## Task data
★ ★ ★

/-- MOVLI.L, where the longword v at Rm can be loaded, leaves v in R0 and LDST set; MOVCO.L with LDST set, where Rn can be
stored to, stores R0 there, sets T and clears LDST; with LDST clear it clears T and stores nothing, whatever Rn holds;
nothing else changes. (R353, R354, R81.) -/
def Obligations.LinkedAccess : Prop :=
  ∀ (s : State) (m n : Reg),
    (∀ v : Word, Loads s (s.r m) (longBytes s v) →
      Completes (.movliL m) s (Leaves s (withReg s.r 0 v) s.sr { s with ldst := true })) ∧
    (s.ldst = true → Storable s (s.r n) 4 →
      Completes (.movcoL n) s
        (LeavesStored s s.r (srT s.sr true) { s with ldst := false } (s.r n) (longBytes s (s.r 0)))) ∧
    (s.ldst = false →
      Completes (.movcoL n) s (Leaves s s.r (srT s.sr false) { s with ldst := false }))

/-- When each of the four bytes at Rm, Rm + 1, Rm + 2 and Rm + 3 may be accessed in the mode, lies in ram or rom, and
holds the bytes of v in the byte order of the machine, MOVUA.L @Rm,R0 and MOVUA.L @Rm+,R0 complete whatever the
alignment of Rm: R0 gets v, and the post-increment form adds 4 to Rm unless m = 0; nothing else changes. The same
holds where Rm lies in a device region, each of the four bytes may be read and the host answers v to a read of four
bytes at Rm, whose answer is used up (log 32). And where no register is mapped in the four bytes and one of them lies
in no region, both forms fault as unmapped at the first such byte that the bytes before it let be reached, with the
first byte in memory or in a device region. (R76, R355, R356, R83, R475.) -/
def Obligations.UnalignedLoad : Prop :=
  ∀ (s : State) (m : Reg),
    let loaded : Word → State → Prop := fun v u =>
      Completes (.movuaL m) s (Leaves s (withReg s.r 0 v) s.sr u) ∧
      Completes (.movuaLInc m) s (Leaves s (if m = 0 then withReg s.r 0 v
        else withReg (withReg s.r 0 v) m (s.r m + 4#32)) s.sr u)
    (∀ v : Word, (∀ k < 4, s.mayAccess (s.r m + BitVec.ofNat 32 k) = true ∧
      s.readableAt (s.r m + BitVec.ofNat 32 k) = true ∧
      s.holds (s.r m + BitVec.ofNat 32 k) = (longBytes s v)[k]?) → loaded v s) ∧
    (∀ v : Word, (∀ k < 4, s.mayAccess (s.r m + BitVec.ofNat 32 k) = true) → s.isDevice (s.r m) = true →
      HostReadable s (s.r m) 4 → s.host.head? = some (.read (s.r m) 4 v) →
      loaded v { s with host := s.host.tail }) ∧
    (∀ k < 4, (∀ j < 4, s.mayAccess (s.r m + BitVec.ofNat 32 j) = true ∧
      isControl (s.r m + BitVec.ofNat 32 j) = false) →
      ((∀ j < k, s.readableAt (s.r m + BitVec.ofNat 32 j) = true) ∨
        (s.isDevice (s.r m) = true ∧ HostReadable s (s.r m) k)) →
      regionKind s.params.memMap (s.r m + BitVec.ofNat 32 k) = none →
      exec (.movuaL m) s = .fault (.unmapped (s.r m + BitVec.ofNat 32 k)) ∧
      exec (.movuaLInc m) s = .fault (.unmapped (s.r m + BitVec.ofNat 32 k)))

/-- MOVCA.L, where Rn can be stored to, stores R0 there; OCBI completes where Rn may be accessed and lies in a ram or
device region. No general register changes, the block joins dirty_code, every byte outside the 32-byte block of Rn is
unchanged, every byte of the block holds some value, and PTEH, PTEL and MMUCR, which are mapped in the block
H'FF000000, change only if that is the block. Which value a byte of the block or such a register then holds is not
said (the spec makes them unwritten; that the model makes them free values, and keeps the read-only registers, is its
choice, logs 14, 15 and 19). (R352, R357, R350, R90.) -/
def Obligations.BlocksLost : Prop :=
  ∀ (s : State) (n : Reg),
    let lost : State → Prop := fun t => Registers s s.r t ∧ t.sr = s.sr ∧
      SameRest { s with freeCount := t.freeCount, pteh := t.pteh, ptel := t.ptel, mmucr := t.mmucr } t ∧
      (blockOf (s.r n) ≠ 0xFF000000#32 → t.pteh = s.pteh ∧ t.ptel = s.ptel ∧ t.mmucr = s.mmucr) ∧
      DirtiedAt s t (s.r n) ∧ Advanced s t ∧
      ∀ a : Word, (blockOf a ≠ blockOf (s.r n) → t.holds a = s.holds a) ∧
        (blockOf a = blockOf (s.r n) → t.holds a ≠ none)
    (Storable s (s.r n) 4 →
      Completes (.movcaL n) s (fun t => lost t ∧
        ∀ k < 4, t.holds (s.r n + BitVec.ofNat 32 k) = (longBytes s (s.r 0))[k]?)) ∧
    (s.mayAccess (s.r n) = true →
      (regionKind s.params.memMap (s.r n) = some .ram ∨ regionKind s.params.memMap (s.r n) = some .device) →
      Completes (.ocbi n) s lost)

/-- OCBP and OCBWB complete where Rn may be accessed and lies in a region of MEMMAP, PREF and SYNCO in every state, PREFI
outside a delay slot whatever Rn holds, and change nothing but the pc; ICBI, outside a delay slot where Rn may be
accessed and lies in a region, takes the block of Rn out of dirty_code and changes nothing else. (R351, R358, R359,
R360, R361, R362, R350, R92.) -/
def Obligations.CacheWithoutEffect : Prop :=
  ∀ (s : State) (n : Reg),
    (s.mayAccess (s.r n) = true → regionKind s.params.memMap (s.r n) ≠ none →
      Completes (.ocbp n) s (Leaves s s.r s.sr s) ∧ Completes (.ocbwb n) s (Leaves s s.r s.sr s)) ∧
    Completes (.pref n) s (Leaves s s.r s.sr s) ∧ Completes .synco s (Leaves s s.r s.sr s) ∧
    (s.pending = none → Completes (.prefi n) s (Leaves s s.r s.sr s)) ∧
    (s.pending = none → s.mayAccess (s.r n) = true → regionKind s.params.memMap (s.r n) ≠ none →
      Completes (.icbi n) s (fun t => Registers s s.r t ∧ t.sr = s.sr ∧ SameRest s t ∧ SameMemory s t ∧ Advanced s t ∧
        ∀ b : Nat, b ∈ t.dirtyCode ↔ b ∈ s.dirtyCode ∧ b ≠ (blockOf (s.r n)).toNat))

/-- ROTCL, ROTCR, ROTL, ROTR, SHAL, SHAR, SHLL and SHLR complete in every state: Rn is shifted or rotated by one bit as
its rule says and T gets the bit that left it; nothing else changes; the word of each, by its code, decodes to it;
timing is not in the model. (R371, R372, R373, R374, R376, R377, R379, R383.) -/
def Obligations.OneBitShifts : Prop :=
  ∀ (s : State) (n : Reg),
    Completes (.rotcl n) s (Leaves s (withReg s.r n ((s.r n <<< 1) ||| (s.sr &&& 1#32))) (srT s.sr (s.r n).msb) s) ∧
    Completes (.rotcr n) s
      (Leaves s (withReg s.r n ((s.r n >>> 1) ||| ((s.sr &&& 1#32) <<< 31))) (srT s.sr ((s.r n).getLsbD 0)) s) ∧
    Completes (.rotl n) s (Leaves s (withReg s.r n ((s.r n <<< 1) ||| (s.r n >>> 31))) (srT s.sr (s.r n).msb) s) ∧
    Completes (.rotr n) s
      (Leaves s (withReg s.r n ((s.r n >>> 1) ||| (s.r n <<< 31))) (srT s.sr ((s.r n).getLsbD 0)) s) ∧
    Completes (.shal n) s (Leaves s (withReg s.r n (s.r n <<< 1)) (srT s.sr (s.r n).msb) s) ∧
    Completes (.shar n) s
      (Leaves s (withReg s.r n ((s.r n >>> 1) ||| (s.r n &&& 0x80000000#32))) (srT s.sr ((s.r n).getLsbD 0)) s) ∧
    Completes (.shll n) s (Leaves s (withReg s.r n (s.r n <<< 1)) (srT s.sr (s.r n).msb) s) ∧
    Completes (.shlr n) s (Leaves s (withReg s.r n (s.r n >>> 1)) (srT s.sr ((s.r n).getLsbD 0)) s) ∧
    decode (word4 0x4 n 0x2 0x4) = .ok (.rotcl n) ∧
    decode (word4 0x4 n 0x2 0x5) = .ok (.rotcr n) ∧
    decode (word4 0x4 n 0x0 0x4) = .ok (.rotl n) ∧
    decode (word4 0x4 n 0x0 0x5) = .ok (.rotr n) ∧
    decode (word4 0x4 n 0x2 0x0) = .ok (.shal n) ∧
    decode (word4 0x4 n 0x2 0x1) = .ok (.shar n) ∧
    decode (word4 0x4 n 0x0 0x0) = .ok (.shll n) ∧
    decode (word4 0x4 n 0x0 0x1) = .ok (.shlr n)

★ ★ ★

## Aim of the task
List the lines of the entries that include "readableAt".

## Task answer
      s.readableAt (s.r m + BitVec.ofNat 32 k) = true ∧
      ((∀ j < k, s.readableAt (s.r m + BitVec.ofNat 32 j) = true) ∨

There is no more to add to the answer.